> **THE PROBLEM**:
For the entries below, repeat exactly each line starting with the one that contains "let arr := arrivedSiblings s g" and going on through the one that contains "g.elapsed / 1650)", and no others.

> **EXCERPTED DATA**:

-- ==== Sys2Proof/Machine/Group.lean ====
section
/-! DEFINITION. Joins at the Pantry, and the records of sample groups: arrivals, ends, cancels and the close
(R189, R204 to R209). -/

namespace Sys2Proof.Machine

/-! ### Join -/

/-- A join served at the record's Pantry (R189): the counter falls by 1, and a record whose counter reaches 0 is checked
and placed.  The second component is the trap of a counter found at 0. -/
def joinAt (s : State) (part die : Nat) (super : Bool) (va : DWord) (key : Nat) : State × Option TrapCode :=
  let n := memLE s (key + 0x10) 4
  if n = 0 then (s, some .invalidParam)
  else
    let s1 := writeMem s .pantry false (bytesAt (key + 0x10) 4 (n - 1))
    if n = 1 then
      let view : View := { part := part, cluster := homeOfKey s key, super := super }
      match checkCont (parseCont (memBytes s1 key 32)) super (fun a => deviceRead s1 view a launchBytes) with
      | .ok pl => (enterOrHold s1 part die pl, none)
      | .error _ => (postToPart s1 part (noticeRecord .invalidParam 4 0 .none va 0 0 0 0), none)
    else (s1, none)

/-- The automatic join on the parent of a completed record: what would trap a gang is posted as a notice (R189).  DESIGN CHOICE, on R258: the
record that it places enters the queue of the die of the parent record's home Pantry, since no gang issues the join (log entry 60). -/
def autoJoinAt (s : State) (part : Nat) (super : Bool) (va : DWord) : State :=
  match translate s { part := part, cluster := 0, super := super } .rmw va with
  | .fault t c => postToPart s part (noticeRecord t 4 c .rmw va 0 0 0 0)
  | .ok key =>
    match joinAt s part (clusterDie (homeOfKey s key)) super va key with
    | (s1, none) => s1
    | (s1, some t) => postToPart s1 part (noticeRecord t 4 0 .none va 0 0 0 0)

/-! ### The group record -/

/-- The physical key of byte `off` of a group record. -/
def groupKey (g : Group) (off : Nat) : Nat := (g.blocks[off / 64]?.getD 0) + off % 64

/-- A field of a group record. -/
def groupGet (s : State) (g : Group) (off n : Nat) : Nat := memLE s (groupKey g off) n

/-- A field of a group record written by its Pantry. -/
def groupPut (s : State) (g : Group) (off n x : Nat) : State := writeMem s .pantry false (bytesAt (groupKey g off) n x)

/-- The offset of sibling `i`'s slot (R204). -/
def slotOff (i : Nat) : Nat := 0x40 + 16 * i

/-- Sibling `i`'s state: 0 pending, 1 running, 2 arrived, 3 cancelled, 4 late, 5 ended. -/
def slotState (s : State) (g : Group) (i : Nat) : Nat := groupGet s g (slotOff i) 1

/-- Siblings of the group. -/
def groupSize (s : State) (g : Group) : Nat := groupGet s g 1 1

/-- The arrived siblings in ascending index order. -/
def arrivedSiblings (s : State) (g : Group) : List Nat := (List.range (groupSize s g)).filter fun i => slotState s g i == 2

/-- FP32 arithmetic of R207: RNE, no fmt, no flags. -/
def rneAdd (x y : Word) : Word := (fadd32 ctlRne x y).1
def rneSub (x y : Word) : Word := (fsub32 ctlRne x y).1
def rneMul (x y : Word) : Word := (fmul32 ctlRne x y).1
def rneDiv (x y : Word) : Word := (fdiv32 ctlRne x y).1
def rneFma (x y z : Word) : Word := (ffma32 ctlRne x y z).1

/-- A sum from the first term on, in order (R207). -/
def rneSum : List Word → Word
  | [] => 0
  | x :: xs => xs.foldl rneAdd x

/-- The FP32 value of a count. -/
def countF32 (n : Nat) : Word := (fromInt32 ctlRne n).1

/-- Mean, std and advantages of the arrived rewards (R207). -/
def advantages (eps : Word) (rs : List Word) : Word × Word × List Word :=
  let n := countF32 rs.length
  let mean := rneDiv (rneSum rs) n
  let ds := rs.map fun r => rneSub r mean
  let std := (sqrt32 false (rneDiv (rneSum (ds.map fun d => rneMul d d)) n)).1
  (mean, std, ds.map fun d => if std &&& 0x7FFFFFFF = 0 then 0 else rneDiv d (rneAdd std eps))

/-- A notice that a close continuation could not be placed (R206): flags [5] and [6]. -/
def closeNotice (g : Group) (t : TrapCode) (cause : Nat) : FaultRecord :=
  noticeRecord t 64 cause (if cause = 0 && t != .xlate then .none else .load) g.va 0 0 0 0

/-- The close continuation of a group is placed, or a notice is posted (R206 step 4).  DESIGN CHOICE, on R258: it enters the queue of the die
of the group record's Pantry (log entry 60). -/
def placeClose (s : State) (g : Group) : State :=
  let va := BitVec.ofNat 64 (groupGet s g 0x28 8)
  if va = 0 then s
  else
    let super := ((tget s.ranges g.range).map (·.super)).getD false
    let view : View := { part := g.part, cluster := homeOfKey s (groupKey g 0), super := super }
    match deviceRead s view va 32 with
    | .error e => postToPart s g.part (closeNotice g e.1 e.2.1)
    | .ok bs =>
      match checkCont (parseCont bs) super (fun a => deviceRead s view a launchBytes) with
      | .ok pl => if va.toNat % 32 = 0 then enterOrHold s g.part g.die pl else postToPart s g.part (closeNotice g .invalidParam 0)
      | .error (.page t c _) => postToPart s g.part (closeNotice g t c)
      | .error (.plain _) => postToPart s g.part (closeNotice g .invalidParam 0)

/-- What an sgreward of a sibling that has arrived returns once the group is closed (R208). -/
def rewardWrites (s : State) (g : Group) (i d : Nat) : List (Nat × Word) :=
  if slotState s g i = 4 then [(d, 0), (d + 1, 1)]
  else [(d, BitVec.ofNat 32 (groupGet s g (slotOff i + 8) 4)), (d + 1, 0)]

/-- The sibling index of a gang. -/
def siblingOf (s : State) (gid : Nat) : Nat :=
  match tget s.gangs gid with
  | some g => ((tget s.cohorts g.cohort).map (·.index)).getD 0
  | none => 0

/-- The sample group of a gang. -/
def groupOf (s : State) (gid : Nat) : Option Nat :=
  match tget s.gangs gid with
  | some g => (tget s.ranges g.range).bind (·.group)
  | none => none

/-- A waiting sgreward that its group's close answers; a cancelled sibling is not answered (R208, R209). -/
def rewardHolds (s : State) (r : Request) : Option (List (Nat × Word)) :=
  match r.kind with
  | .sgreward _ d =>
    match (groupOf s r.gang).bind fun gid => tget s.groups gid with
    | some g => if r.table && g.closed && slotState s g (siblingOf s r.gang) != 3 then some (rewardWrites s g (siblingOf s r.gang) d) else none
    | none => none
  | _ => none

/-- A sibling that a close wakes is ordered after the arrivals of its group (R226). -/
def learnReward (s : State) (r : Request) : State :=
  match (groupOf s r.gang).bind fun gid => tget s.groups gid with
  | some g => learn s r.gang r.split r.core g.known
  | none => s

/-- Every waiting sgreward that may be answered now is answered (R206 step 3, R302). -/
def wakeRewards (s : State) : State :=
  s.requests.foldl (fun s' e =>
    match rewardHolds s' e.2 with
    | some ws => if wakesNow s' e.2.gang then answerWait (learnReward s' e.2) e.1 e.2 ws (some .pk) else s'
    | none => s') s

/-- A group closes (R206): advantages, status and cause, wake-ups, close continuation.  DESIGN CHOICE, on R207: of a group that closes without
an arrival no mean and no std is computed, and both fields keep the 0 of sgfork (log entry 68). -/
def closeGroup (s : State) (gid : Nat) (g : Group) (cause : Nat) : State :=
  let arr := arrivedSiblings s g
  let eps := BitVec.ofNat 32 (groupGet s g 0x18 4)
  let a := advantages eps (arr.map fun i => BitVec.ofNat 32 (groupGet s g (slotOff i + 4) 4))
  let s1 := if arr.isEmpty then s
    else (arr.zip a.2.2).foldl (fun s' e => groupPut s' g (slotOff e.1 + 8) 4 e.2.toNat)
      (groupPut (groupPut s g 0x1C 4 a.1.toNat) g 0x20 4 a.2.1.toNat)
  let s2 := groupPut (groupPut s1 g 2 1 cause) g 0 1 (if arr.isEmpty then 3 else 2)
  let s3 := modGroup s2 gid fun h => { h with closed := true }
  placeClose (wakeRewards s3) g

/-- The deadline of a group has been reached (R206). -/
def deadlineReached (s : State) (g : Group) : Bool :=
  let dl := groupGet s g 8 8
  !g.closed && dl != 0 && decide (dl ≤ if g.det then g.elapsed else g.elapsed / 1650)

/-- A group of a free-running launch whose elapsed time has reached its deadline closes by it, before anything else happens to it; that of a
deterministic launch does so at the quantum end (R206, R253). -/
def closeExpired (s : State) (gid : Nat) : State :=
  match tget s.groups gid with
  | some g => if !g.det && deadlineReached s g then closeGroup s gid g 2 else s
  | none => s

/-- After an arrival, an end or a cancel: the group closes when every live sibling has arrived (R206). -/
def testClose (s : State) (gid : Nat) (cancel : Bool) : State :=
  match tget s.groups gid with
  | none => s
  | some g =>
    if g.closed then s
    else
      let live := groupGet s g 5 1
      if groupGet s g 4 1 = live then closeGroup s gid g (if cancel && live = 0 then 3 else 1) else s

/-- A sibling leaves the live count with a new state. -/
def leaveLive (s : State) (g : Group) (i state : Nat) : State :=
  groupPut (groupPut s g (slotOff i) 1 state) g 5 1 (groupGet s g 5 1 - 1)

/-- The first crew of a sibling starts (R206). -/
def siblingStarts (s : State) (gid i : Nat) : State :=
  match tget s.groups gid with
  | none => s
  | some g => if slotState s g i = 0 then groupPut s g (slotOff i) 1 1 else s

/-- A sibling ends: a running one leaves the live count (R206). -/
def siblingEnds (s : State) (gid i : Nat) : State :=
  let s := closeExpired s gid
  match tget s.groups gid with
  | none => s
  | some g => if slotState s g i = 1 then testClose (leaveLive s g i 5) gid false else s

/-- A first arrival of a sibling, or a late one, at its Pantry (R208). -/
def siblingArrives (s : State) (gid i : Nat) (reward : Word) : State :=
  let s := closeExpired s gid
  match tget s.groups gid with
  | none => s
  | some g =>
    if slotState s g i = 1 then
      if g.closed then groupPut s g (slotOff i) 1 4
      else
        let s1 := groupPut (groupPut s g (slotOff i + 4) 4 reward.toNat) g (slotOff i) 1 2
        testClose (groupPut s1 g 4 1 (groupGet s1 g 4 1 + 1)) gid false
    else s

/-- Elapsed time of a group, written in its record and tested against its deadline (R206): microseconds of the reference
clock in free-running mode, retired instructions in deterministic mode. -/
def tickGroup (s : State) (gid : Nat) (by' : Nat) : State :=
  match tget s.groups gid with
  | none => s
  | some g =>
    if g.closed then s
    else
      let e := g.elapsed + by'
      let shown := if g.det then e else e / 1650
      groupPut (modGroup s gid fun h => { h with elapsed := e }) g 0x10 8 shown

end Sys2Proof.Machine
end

* * *

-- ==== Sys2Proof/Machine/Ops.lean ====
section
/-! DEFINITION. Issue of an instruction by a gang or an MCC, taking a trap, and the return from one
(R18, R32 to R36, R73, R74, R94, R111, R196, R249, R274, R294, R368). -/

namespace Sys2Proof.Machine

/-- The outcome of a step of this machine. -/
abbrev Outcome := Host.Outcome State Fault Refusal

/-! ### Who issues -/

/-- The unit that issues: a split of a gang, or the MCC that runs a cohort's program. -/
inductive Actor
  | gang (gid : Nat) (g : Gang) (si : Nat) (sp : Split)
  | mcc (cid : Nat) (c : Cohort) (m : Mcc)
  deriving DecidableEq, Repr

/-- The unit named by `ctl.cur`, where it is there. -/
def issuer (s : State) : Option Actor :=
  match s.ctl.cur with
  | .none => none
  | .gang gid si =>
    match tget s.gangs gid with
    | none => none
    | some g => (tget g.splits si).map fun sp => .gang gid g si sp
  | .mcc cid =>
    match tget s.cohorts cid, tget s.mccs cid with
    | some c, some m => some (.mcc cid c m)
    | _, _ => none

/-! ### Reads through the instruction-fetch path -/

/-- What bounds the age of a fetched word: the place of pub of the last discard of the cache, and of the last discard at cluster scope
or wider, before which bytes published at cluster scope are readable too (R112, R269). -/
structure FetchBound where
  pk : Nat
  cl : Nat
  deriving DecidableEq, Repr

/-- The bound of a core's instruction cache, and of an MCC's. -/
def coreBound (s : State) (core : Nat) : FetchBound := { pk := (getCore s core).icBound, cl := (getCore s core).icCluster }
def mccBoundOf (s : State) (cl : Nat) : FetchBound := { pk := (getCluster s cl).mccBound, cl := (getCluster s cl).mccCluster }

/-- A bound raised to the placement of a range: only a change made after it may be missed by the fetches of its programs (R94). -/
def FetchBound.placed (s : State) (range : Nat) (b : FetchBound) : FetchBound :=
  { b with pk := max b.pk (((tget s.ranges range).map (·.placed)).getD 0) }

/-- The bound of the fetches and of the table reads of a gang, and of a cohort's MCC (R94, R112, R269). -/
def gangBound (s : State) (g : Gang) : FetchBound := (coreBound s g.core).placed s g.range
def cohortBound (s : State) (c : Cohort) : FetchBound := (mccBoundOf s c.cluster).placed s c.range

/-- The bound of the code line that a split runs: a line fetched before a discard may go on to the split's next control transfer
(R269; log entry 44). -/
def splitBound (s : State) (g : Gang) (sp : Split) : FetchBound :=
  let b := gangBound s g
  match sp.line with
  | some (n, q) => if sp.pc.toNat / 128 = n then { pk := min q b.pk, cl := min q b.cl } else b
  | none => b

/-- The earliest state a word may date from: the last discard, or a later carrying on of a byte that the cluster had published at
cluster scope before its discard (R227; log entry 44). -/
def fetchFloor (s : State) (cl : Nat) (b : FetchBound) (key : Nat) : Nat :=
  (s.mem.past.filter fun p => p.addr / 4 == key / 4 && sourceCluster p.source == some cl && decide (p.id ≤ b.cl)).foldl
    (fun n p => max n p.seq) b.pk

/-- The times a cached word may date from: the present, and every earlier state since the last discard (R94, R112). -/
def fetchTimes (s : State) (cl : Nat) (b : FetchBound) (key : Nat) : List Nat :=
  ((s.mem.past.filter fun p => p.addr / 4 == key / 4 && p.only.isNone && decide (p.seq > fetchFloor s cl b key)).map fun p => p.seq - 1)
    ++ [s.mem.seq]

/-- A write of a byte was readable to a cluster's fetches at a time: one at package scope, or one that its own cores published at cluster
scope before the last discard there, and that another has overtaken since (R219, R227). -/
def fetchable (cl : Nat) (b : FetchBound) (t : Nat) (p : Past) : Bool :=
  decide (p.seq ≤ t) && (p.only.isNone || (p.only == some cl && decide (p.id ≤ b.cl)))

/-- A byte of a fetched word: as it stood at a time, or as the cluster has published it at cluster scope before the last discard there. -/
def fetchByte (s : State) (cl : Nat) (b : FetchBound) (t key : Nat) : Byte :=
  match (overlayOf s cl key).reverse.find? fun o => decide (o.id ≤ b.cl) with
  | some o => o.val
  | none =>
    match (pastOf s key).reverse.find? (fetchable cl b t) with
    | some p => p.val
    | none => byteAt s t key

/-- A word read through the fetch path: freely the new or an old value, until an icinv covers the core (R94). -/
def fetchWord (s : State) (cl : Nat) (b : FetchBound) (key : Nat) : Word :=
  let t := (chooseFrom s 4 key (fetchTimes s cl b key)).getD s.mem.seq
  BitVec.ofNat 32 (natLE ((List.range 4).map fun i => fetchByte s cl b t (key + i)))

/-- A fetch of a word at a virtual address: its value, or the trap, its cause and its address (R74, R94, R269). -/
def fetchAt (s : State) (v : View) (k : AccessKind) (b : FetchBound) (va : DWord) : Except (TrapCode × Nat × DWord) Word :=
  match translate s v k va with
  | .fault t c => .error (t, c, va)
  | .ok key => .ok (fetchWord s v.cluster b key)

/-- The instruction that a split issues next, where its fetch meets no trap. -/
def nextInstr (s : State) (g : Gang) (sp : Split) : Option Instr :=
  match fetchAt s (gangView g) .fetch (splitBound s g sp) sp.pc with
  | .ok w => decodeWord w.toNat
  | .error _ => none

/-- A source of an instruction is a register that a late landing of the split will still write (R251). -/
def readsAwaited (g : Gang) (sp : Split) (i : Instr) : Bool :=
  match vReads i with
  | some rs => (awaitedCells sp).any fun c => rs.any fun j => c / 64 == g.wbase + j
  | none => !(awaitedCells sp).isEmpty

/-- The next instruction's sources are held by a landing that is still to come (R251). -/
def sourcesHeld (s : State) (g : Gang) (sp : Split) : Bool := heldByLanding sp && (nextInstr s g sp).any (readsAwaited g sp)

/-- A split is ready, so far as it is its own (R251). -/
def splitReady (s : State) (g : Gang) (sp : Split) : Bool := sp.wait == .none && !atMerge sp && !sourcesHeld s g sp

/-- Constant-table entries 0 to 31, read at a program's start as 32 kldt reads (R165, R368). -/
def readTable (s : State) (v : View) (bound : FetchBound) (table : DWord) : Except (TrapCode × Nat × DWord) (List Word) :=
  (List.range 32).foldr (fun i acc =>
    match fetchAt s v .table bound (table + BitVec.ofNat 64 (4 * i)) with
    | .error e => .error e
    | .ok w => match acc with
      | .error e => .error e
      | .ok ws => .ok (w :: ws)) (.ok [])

* * *

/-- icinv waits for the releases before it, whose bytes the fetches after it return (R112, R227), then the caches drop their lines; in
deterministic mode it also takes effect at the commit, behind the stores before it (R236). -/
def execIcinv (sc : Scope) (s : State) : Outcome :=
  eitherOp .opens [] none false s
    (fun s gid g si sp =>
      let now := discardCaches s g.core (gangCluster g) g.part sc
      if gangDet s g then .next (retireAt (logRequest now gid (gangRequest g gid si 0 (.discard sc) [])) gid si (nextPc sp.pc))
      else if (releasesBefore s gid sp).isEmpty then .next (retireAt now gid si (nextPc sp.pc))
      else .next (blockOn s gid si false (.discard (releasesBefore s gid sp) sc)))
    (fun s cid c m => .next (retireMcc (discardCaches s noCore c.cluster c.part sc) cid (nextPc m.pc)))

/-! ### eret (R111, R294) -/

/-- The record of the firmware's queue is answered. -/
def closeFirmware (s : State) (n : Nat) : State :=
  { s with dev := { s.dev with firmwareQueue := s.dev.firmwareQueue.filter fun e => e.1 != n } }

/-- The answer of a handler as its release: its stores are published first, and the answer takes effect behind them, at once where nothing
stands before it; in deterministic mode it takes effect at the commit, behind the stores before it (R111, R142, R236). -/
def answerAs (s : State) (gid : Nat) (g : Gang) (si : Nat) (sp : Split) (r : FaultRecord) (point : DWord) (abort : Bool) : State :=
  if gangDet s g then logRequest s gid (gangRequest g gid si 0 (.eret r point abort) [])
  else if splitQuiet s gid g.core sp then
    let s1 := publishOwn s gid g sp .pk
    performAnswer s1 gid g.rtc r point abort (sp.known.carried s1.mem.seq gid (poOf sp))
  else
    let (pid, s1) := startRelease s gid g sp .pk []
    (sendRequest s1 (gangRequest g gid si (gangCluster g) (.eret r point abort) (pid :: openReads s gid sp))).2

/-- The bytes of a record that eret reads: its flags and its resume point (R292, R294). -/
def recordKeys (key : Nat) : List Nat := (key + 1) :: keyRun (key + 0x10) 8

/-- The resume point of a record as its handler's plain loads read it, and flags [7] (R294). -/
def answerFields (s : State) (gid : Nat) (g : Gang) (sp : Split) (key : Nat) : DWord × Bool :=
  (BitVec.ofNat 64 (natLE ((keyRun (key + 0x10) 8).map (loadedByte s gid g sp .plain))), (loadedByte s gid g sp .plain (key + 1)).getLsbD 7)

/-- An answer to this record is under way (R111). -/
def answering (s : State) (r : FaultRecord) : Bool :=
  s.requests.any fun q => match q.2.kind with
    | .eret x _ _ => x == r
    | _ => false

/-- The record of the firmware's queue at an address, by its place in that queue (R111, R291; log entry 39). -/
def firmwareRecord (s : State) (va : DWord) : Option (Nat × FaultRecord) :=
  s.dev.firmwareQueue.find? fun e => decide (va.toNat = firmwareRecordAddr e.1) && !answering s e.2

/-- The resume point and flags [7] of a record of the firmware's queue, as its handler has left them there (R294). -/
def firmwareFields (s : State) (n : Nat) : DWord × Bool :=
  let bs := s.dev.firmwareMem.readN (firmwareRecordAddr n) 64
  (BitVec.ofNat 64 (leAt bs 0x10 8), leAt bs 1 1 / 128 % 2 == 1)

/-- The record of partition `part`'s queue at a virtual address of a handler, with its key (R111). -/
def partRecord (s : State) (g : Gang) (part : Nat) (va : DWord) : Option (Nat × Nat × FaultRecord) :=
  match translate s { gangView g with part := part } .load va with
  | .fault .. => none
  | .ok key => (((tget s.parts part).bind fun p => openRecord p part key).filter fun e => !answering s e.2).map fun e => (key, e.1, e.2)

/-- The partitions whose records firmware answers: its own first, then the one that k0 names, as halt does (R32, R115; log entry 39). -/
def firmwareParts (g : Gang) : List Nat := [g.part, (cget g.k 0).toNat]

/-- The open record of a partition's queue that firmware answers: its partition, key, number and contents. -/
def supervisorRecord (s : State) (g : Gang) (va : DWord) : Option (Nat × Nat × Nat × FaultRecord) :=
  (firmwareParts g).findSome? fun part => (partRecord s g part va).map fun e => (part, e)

> **EXERCISE OUTPUT**:
  let arr := arrivedSiblings s g
  let eps := BitVec.ofNat 32 (groupGet s g 0x18 4)
  let a := advantages eps (arr.map fun i => BitVec.ofNat 32 (groupGet s g (slotOff i + 4) 4))
  let s1 := if arr.isEmpty then s
    else (arr.zip a.2.2).foldl (fun s' e => groupPut s' g (slotOff e.1 + 8) 4 e.2.toNat)
      (groupPut (groupPut s g 0x1C 4 a.1.toNat) g 0x20 4 a.2.1.toNat)
  let s2 := groupPut (groupPut s1 g 2 1 cause) g 0 1 (if arr.isEmpty then 3 else 2)
  let s3 := modGroup s2 gid fun h => { h with closed := true }
  placeClose (wakeRewards s3) g

/-- The deadline of a group has been reached (R206). -/
def deadlineReached (s : State) (g : Group) : Bool :=
  let dl := groupGet s g 8 8
  !g.closed && dl != 0 && decide (dl ≤ if g.det then g.elapsed else g.elapsed / 1650)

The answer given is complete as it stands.